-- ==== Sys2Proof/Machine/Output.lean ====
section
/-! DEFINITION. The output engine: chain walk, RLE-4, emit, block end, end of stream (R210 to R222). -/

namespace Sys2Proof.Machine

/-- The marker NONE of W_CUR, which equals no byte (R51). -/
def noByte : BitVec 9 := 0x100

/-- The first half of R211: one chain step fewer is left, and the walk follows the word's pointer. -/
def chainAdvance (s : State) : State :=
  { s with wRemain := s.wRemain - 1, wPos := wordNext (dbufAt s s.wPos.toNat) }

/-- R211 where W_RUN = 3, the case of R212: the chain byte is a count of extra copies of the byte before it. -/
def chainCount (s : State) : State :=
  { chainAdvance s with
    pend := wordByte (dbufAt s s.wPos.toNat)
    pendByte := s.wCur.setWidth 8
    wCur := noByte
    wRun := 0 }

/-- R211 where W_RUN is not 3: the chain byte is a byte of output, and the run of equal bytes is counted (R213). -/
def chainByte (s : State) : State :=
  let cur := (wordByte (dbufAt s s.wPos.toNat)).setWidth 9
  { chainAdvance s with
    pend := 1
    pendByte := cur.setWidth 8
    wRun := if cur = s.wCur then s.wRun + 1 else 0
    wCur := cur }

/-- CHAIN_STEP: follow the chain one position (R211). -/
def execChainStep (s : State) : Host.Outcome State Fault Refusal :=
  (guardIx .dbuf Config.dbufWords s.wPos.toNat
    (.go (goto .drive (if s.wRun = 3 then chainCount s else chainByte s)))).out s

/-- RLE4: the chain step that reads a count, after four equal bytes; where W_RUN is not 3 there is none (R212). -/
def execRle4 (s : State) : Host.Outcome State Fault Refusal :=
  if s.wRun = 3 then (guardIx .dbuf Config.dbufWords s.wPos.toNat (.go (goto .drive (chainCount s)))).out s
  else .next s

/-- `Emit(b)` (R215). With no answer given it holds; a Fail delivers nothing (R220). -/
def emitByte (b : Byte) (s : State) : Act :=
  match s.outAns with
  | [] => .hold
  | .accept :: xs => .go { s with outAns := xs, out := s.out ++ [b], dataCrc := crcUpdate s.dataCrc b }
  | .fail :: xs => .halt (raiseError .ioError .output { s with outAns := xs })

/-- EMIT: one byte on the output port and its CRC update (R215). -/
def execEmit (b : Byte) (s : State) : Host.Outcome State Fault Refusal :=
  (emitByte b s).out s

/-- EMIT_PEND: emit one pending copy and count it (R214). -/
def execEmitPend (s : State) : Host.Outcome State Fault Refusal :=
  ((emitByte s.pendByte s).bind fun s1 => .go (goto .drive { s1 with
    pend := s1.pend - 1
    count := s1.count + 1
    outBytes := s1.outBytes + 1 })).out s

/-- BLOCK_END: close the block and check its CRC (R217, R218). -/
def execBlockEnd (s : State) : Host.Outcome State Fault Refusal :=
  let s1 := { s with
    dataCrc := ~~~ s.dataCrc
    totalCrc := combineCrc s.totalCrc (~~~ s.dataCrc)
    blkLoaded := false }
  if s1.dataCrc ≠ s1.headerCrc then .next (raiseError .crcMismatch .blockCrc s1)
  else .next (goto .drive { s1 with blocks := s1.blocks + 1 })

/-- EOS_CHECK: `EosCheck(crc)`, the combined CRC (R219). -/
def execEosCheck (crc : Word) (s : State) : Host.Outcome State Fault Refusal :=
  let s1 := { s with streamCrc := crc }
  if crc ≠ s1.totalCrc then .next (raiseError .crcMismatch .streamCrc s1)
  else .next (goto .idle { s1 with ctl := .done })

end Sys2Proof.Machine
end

= = = = = = =

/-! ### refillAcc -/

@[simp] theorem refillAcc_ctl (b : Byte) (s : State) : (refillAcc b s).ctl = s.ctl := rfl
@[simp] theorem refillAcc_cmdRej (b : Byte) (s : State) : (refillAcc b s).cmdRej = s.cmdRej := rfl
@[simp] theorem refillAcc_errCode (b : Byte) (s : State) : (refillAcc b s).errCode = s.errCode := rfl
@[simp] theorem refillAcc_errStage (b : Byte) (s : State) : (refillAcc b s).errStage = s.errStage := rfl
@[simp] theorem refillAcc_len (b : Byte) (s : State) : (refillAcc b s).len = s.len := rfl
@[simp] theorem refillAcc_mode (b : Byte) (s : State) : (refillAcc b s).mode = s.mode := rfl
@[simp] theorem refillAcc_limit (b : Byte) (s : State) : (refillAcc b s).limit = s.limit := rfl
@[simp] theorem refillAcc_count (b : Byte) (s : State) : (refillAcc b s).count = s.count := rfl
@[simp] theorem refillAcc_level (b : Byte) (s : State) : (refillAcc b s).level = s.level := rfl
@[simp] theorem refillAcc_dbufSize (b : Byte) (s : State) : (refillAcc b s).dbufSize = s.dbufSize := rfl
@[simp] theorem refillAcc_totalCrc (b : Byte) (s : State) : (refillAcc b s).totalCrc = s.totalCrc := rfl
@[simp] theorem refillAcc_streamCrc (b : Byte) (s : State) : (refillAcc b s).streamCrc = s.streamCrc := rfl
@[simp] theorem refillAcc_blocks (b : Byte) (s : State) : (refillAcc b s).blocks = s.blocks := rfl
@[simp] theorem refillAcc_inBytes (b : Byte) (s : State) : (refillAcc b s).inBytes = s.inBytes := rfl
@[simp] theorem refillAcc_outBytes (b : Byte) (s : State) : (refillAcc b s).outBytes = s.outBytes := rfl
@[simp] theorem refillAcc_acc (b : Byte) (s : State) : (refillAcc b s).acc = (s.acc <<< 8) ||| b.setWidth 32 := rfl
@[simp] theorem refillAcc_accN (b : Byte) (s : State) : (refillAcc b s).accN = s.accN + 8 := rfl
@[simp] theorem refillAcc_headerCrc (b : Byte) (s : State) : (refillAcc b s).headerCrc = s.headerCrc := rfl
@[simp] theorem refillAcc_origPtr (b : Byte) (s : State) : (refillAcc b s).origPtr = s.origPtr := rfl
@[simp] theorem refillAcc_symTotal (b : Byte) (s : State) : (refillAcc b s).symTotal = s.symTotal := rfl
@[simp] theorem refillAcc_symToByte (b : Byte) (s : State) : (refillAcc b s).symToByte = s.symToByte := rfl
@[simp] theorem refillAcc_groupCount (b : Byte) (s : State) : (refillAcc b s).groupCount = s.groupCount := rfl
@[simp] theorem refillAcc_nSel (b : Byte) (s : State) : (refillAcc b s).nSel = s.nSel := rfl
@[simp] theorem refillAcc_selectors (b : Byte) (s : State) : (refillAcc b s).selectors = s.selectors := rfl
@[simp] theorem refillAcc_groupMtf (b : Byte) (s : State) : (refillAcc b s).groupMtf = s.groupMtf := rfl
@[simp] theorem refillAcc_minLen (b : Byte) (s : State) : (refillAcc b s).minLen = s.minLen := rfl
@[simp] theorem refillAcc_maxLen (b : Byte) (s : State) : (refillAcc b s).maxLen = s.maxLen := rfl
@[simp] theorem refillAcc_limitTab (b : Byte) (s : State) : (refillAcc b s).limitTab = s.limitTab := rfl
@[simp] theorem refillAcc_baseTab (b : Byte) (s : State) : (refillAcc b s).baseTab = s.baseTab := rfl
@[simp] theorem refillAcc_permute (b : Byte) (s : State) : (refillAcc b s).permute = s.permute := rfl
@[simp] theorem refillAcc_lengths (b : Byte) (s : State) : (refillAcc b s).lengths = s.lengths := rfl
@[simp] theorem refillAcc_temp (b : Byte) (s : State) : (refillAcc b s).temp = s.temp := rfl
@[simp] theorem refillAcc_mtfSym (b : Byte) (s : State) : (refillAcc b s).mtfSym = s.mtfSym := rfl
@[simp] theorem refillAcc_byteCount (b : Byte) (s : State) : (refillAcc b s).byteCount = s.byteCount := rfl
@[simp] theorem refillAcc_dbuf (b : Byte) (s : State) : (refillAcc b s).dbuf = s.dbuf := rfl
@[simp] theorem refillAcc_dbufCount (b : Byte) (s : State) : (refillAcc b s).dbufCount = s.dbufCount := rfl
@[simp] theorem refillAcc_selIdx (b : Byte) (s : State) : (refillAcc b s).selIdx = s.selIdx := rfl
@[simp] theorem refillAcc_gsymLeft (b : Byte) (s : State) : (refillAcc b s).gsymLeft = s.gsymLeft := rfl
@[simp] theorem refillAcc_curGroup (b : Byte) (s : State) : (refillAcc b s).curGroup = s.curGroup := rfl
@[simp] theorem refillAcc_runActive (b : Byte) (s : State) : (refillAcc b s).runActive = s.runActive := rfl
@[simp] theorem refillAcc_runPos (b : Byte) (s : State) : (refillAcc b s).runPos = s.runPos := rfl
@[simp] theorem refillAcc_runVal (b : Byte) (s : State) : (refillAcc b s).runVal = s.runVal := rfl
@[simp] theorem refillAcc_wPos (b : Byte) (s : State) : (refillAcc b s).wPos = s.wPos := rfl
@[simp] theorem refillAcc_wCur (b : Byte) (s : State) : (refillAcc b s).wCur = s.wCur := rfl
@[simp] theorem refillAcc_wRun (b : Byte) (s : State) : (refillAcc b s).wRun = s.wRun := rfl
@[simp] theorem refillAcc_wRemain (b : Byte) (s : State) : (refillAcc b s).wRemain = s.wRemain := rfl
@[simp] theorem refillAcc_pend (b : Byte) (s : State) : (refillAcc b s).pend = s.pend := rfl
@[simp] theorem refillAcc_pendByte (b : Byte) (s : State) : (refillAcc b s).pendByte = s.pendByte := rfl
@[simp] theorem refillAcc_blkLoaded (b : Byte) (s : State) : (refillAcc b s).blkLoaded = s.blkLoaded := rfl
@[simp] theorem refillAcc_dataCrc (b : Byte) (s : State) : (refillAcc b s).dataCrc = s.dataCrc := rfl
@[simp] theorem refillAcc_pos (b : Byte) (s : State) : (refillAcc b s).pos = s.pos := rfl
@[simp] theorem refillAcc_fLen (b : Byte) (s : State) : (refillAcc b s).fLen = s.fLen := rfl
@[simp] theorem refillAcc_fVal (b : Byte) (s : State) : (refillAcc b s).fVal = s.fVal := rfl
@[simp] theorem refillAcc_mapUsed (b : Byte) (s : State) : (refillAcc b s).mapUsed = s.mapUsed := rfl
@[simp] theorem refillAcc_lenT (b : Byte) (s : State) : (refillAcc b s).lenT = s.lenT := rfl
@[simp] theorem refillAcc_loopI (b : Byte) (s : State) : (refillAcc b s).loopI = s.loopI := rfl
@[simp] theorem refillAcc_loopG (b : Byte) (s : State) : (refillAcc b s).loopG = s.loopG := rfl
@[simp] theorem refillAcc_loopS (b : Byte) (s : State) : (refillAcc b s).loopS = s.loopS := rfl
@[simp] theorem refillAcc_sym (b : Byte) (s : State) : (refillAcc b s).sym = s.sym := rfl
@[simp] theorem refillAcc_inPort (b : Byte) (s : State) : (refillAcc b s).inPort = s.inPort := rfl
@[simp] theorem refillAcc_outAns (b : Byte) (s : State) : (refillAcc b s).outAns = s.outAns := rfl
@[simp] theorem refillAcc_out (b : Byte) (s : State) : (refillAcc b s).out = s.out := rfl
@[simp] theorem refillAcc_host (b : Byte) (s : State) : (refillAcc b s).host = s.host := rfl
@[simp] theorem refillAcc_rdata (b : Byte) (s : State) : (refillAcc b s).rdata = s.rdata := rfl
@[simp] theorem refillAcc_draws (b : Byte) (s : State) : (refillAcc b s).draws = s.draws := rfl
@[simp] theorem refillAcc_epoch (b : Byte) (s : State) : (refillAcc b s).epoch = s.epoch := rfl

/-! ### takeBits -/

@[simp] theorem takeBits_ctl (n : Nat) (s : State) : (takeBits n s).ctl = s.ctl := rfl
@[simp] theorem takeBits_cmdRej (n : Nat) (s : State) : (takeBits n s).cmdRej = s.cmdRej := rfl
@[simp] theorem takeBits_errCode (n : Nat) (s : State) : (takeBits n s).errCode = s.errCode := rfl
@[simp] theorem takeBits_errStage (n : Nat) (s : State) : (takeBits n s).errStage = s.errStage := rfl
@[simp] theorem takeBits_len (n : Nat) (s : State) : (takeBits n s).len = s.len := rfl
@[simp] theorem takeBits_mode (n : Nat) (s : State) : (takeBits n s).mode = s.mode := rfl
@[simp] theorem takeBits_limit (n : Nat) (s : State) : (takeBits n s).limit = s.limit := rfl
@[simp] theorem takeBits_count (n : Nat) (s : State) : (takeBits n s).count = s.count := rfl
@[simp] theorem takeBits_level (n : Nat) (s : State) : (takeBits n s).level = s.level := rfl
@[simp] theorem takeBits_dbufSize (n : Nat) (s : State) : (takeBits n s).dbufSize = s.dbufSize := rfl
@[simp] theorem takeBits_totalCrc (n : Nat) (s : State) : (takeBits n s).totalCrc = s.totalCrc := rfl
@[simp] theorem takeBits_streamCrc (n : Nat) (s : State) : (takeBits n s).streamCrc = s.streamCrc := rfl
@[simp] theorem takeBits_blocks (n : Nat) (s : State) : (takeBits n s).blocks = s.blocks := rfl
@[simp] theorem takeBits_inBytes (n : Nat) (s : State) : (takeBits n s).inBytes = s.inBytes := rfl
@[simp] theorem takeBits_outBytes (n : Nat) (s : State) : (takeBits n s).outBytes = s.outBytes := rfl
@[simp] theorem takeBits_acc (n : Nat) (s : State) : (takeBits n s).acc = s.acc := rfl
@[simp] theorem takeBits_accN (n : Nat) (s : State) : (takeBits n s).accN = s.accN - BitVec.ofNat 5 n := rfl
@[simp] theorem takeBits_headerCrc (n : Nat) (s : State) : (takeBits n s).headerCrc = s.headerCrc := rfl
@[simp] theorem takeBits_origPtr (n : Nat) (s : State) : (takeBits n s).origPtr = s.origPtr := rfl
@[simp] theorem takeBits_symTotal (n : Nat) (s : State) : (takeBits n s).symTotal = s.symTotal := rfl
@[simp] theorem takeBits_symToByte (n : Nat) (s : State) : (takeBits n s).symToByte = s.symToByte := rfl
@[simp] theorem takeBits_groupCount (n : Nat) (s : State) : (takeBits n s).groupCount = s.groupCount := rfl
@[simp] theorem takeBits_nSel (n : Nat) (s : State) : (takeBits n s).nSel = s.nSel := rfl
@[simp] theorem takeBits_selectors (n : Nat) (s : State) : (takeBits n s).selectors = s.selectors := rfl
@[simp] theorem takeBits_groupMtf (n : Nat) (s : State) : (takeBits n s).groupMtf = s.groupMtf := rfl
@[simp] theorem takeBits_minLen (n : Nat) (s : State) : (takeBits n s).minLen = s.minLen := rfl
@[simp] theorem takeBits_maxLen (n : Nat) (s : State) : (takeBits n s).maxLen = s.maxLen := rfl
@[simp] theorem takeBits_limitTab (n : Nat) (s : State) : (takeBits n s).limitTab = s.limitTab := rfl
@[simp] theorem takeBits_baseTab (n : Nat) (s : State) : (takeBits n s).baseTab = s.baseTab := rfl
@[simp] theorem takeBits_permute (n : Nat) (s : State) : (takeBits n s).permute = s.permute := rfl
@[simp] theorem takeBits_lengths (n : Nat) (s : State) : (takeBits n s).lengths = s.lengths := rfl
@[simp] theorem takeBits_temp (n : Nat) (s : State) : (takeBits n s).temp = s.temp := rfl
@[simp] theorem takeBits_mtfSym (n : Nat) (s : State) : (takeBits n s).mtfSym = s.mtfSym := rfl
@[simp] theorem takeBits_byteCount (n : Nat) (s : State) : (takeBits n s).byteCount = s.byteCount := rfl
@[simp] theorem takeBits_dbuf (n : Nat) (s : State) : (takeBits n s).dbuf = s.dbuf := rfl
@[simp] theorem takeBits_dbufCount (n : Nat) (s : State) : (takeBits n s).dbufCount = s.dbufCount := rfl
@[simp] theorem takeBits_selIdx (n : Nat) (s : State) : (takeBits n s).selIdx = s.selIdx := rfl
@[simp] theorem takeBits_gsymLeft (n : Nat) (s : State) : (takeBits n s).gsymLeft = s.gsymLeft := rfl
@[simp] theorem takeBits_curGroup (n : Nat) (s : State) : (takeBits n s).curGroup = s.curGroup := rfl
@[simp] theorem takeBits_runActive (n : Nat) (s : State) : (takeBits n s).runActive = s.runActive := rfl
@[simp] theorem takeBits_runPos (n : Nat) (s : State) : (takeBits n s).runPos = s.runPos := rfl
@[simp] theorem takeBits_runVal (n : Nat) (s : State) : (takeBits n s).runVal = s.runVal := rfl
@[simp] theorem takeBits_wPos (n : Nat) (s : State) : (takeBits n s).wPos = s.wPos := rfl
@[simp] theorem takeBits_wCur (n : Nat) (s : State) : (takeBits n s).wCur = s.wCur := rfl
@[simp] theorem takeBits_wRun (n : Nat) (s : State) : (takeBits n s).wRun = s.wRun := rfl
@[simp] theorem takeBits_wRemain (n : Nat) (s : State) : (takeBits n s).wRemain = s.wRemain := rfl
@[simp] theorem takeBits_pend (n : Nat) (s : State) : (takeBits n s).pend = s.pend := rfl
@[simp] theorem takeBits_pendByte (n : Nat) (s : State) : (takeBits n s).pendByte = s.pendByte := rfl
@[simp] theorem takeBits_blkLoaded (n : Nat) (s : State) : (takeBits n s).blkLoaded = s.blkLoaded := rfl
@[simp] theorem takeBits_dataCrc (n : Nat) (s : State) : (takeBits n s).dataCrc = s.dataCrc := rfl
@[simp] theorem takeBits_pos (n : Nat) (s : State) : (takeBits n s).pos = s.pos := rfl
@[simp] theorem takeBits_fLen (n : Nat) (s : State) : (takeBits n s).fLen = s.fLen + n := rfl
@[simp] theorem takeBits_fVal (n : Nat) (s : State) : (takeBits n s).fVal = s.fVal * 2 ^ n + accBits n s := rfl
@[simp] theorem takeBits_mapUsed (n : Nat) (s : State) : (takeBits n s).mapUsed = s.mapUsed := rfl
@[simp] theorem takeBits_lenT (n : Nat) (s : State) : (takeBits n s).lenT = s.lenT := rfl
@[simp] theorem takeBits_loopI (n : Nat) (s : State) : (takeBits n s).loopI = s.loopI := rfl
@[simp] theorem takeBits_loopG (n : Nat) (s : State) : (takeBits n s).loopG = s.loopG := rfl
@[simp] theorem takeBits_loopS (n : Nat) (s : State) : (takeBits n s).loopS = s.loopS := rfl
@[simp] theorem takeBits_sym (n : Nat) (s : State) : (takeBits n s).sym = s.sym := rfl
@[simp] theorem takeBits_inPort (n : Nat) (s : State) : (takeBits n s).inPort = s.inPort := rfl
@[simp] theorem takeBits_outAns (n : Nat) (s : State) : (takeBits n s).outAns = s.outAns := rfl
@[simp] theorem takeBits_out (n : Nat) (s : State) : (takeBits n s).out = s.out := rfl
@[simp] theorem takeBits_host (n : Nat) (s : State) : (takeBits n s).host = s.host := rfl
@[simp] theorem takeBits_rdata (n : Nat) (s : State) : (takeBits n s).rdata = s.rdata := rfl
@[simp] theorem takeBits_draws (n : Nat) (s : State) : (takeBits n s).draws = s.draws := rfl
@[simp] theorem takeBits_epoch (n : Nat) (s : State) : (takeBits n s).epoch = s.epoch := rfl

= = = = = = =

Exercise objective:
Going back over the entries above, copy word for word every line from the one that has "n s).ctl = s.ctl := rfl" on through the one that has "n s).dbufSize = s.dbufSize := rfl".

Finished exercise:
@[simp] theorem takeBits_ctl (n : Nat) (s : State) : (takeBits n s).ctl = s.ctl := rfl
@[simp] theorem takeBits_cmdRej (n : Nat) (s : State) : (takeBits n s).cmdRej = s.cmdRej := rfl
@[simp] theorem takeBits_errCode (n : Nat) (s : State) : (takeBits n s).errCode = s.errCode := rfl
@[simp] theorem takeBits_errStage (n : Nat) (s : State) : (takeBits n s).errStage = s.errStage := rfl
@[simp] theorem takeBits_len (n : Nat) (s : State) : (takeBits n s).len = s.len := rfl
@[simp] theorem takeBits_mode (n : Nat) (s : State) : (takeBits n s).mode = s.mode := rfl
@[simp] theorem takeBits_limit (n : Nat) (s : State) : (takeBits n s).limit = s.limit := rfl
@[simp] theorem takeBits_count (n : Nat) (s : State) : (takeBits n s).count = s.count := rfl
@[simp] theorem takeBits_level (n : Nat) (s : State) : (takeBits n s).level = s.level := rfl
@[simp] theorem takeBits_dbufSize (n : Nat) (s : State) : (takeBits n s).dbufSize = s.dbufSize := rfl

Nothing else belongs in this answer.